This may sound unbelievable because I’m not a filmmaker nor a creator of any kind of media but I’m going to go ahead and say it anyway… it IS possible to portray Asian characters or any type of character responsibly (or complex and captivating) without resorting to jokes that are complicit in the oppression and discrimination of people with marginalized identities.
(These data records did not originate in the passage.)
-- ==== Sys2Proof/Machine/Thermal.lean ====
section
/-! DEFINITION. The thermal commands: sensors, trip, model and power-limit steps (14_thermal.md). Sensor readings are in units of 0.5 °C. -/
namespace Sys2Proof.Machine

/-- A sorted copy of a list of integers. -/
def sortInts (l : List Int) : List Int :=
  l.foldl (fun a x => a.takeWhile (· ≤ x) ++ x :: a.dropWhile (· ≤ x)) []

/-- The median of a half's other readings (R402). -/
def medianOthers (r : List Int) (i : Nat) : Int :=
  let o := sortInts (r.eraseIdx i)
  o.getD (o.length / 2) 0

/-- A reading is valid (R402). -/
def readingValid (r : List Int) (i : Nat) : Bool :=
  let t := r.getD i 0
  decide (-100 ≤ t) && t ≤ 350 && (t - medianOthers r i).natAbs ≤ 50

/-- TRIP in force, 0.5 °C units (R410). -/
def State.tripLevel (s : State) : Int := 2 * min (max (s.rd F.TH_CFG.TRIP) 120) 150

/-- WARMING flag of a half. -/
def warmingFld : Half → Fld
  | .a => F.TH_STATUS.WARMING_A
  | .b => F.TH_STATUS.WARMING_B

/-- TEMP_USE of a half (R406), 0.5 °C units; without a valid sensor the last value stands. -/
def State.tempUse (s : State) (h : Half) : Int :=
  match hottest (s.validTemps h) with
  | none => (s.th h).use
  | some v =>
    if s.on (warmingFld h) then v + s.rd F.TH_MARGIN.M_WARM
    else
      let n := hottest (((s.th h).nodes.map fun t => t.toList).getD [])
      let v := v + s.rd F.TH_MARGIN.M_SENS
      match n with
      | none => v
      | some t => max (t.tdiv 128) v

/-- TEMP_USE is formed anew. -/
def State.refreshUse (s : State) (h : Half) : State :=
  let s := s.modTh h fun t => { t with use := s.tempUse h }
  s.wrS F.TH_STATUS.TEMP_USE (max (s.th .a).use (s.th .b).use)

/-- One sensor's reading is stored, and becoming invalid raises an event (R402). -/
def State.storeReading (s : State) (h : Half) (r : List Int) (i : Nat) : State :=
  let ok := readingValid r i
  let was := s.on (F.TH_SENS_h_s.VALID h.idx i) || !(s.th h).seen
  let s' := (s.wrS (F.TH_SENS_h_s.TEMP h.idx i) (r.getD i 0)).flag (F.TH_SENS_h_s.VALID h.idx i) ok
  if was && !ok then s'.raise h (0x130 + 4 * h.idx) 0x15 (unitForm (8 * h.idx + i) (ofSigned 30 (r.getD i 0))) 0 else s'

/-- Fewer than 4 valid sensors: sensor loss for the rest of the run (R403). -/
def State.checkLoss (s : State) (h : Half) : State :=
  if (s.validTemps h).length < 4 && !(s.th h).sensorLoss then
    let s := s.modTh h fun t => { t with sensorLoss := true }
    ((s.wr (warmingFld h) 1).wr F.TH_STATUS.SENSOR_LOSS 1).raise h (0x131 + 4 * h.idx) 0x1B (unitForm h.idx 0) 3
  else s

/-- The trip comparators (R410): two consecutive samples at or above TRIP, each sensor with its message. -/
def State.checkTrip (s : State) (h : Half) (r : List Int) : State :=
  let hot := (List.range 8).map fun i => decide (s.tripLevel ≤ r.getD i (-100))
  let fired := (List.range 8).filter fun i => hot.getD i false && (s.th h).tripped.getLsbD i
  let s := s.modTh h fun t => { t with tripped := BitVec.ofNat 8 (hot.foldr (fun b n => b2n b + 2 * n) 0) }
  let s := fired.foldl (fun s i => s.raise h (0x132 + 4 * h.idx) 0x14 (unitForm (8 * h.idx + i) (ofSigned 30 (r.getD i 0))) 0) s
  if fired.isEmpty then s else s.enterFatal h

/-- SENSOR_READ (R402, R403, R410): the 8 readings of a half. -/
def sensorRead (h : Half) (r : List Int) (s : State) : State :=
  let s := (List.range 8).foldl (fun s i => s.storeReading h r i) s
  let s := s.modTh h fun t => { t with seen := true }
  ((s.checkLoss h).refreshUse h).checkTrip h r

/-! The model -/

/-- Power of a rail in mW from the last valid filter outputs of a half's ADC (R400). -/
def State.railPower (s : State) (h : Half) (r : Nat) : Nat :=
  ((s.pwr.adc h).chan r).last * ((s.pwr.adc h).chan (r + 12)).last / 100

/-- Lanes × rate of the trained heads of a half. -/
def State.laneWeight (s : State) (h : Half) : Nat :=
  ((List.range 4).map fun n =>
    if half4 n == h && s.on (F.HP_n_LINK.UP n) then 2 ^ (s.rd (F.HP_n_LINK.RATE n) + s.rd (F.HP_n_LINK.WIDTH n)) else 0).foldl (· + ·) 0

/-- The four power inputs of a half, mW (Table TH-1). -/
def State.nodePowers (s : State) (h : Half) (busy : Nat) : List Nat :=
  let serdes := s.railPower h 6 + s.railPower h 7
  let w := s.laneWeight h
  let ws := s.laneWeight .a + s.laneWeight .b
  let core := s.railPower h (match h with | .a => 3 | .b => 4)
  let n2 := 6 * busy * core / 10000
  [if ws = 0 then serdes / 2 else serdes * w / ws, s.railPower h (match h with | .a => 8 | .b => 9), n2,
    core - n2 + s.railPower h 5 / 2]

/-- Capacities and conductances in force (Table TH-1, or the maker's table of the booted bank). -/
def thermalDefaults : List (Nat × Nat) :=
  [(20000, 2000), (20000, 3000), (20000, 2500), (20000, 4000), (500000, 12500), (20000000, 12500)]

/-- The table of node capacities and conductances. -/
def State.thermalTable (s : State) : List (Nat × Nat) :=
  (Config.thermalTable (s.flashBytes (s.bankBase + 0x14A000) 4096)).getD thermalDefaults

/-- One update of the six nodes (R404). -/
def thermalStep (p : List Nat) (cg : List (Nat × Nat)) (tc : Int) (t : List Int) : List Int :=
  let P (i : Nat) : Int := (p.getD i 0 : Nat)
  let C (i : Nat) : Int := (cg.getD i (1, 0)).1
  let G (i : Nat) : Int := (cg.getD i (1, 0)).2
  let T (i : Nat) : Int := t.getD i 0
  let up (i : Nat) : Int := G i * (T i - T 4)
  let f (i : Nat) : Int :=
    if i < 4 then P i - (up i).tdiv 256
    else if i = 4 then (up 0 + up 1 + up 2 + up 3).tdiv 256 - (G 4 * (T 4 - T 5)).tdiv 256
    else (G 4 * (T 4 - T 5)).tdiv 256 - (G 5 * (T 5 - tc)).tdiv 256
  (List.range 6).map fun i => T i + (f i * 256).tdiv (C i)

/-- Average power of a half over its last 4 updates, mW. -/
def Thermal.avg (t : Thermal) : Nat := t.powers.foldl (· + ·) 0 / max 1 t.powers.length

/-- MODEL_UPDATE (R400, R404, R405): the samples since the last update, then the nodes. -/
def modelUpdate (h : Half) (busy : Nat) (samples : List (BitVec 12)) (s : State) : State :=
  let s := s.adcRun h samples
  let p := s.nodePowers h (min busy 1000)
  let ph : Nat := p.foldl (· + ·) 0
  let v := s.validTemps h
  let mean : Int :=
    if v.isEmpty then (Config.noSensorMean s.free).toInt else (128 * v.foldl (· + ·) 0).tdiv v.length
  let s := if v.isEmpty then { s with free := s.free + 1 } else s
  let start : List Int := List.replicate 6 ((hottest v).elim mean (128 * ·) + 5 * 256)
  let t := ((s.th h).nodes.map fun t => t.toList).getD start
  let t := thermalStep p s.thermalTable (mean - ((ph : Int) * 41).tdiv 1000) t
  let s := s.modTh h fun x => { x with nodes := some (Vector.ofFn fun i => t.getD i.val 0), powers := (ph :: x.powers).take 4 }
  let s := (List.range 6).foldl (fun s i => s.wrS (F.TH_NODE_h_i.TEMP h.idx i) ((t.getD i 0).tdiv 128)) s
  let s := s.wr (match h with | .a => F.TH_POWER.P_A | .b => F.TH_POWER.P_B) (min (s.th h).avg 65535)
  s.refreshUse h

/-- WARMING_END (R406): 2 s after the first update, unless in sensor loss. -/
def warmingEnd (h : Half) (s : State) : State :=
  let s := s.modTh h fun t => { t with warmed := true }
  if (s.th h).sensorLoss then s else (s.wr (warmingFld h) 0).refreshUse h

/-! Steps -/

/-- PMAX in W, T_HIGH and HYST in 0.5 °C units, clamped. -/
def State.pmax (s : State) : Nat := min (max (s.rd F.TH_CFG.PMAX) 40) 84
/-- T_HIGH in 0.5 °C units, clamped to 100 to 145 °C. -/
def State.tHigh (s : State) : Int := 2 * min (max (s.rd F.TH_CFG.T_HIGH) 100) 145
/-- HYST in 0.5 °C units. -/
def State.hyst (s : State) : Int := 2 * max (s.rd F.TH_CFG.HYST) 2

/-- P_avg stands above m/100 of PL_n (R407): whole device, or in split mode a half against PL_n / 2. -/
def State.powerAbove (s : State) (h : Half) (n m : Nat) : Bool :=
  let p := if s.split then 2 * (s.th h).avg else (s.th .a).avg + (s.th .b).avg
  s.pmax * 1000 * 92 ^ n * m < p * 100 ^ n * 100

/-- The temperature that the evaluation of a half uses. -/
def State.evalTemp (s : State) (h : Half) : Int := if s.split then (s.th h).use else max (s.th .a).use (s.th .b).use

/-- The lowest step allowed: MIN_STEP, and P2 while either half is in sensor loss (R403, R408). -/
def State.minStep (s : State) : Nat :=
  max (s.rd F.TH_FORCE.MIN_STEP) (if (s.th .a).sensorLoss || (s.th .b).sensorLoss then 2 else 0)

/-- The step and its timers are set in the evaluating half, and in both while the Welt joins them. -/
def State.setStep (s : State) (h : Half) (n : Nat) (since : Option Nat) (held : Nat) : State :=
  let f : Thermal → Thermal := fun t => { t with step := n, sinceRise := since, fallHeld := held }
  let s := if s.split then s.modTh h f else (s.modTh .a f).modTh .b f
  if h == s.leader then s.wr F.TH_STATUS.STEP n else s

/-- STEP_EVALUATION (R408, R409): once per millisecond on the leader, or on each half in split mode; frozen from PFW_N and in
the fatal state. `fallHeld` counts the evaluations of an unbroken hold, the one that began it or the change of step included, so that a step falls 100 ms
after it. -/
def stepEvaluation (h : Half) (s : State) : State :=
  if (h != s.leader && !s.split) || s.on F.PS_STATUS.PFW || (s.fc h).fatal then s
  else
    let t := s.th h
    let since := t.sinceRise.map (· + 1)
    let want := s.tHigh ≤ s.evalTemp h || s.powerAbove h t.step 100
    let cool := s.evalTemp h < s.tHigh - s.hyst && !s.powerAbove h t.step 92
    let held := if cool then t.fallHeld + 1 else 0
    let s := if 4 ≤ t.step then s.bump F.TH_CNT.MS_P4 else s
    let new :=
      if t.step < s.minStep then s.minStep
      else if want && t.step < 7 && since.all (5 ≤ ·) then t.step + 1
      else if cool && 100 < held && s.minStep < t.step then t.step - 1
      else t.step
    let s := s.setStep h new (if t.step < new then some 0 else since) (if new = t.step then held else if new < t.step then 1 else 0)
    let s := if t.step < new then s.bump F.TH_CNT.STEP_UPS else s
    let s := if t.step < 4 && 4 ≤ new then s.raise h (0x133 + 4 * h.idx) 0x14 (unitForm h.idx new) 0 else s
    s.stepChanged h t.step new

end Sys2Proof.Machine
end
But I guess to that question, they were referring to the violence and drug use in the movie – especially the murder of the Steve character. This could be looked at as stereotypical representations, negative representations and filmmakers should be more responsible in portraying their characters more realistically – especially if they aren’t being represented well in the larger Hollywood scene. Asian people are not starring in box office movies or popular TV shows. The kind of representation we should get should be complex, realistic, non-stereotypical ones. We should be leading stars, love interests, action heroes and recipients of all the acting/directing/singing/performing awards. But seriously, To that question, there is not a simple answer. But there is a starting point, which I oh so clearly stated in the previous paragraph.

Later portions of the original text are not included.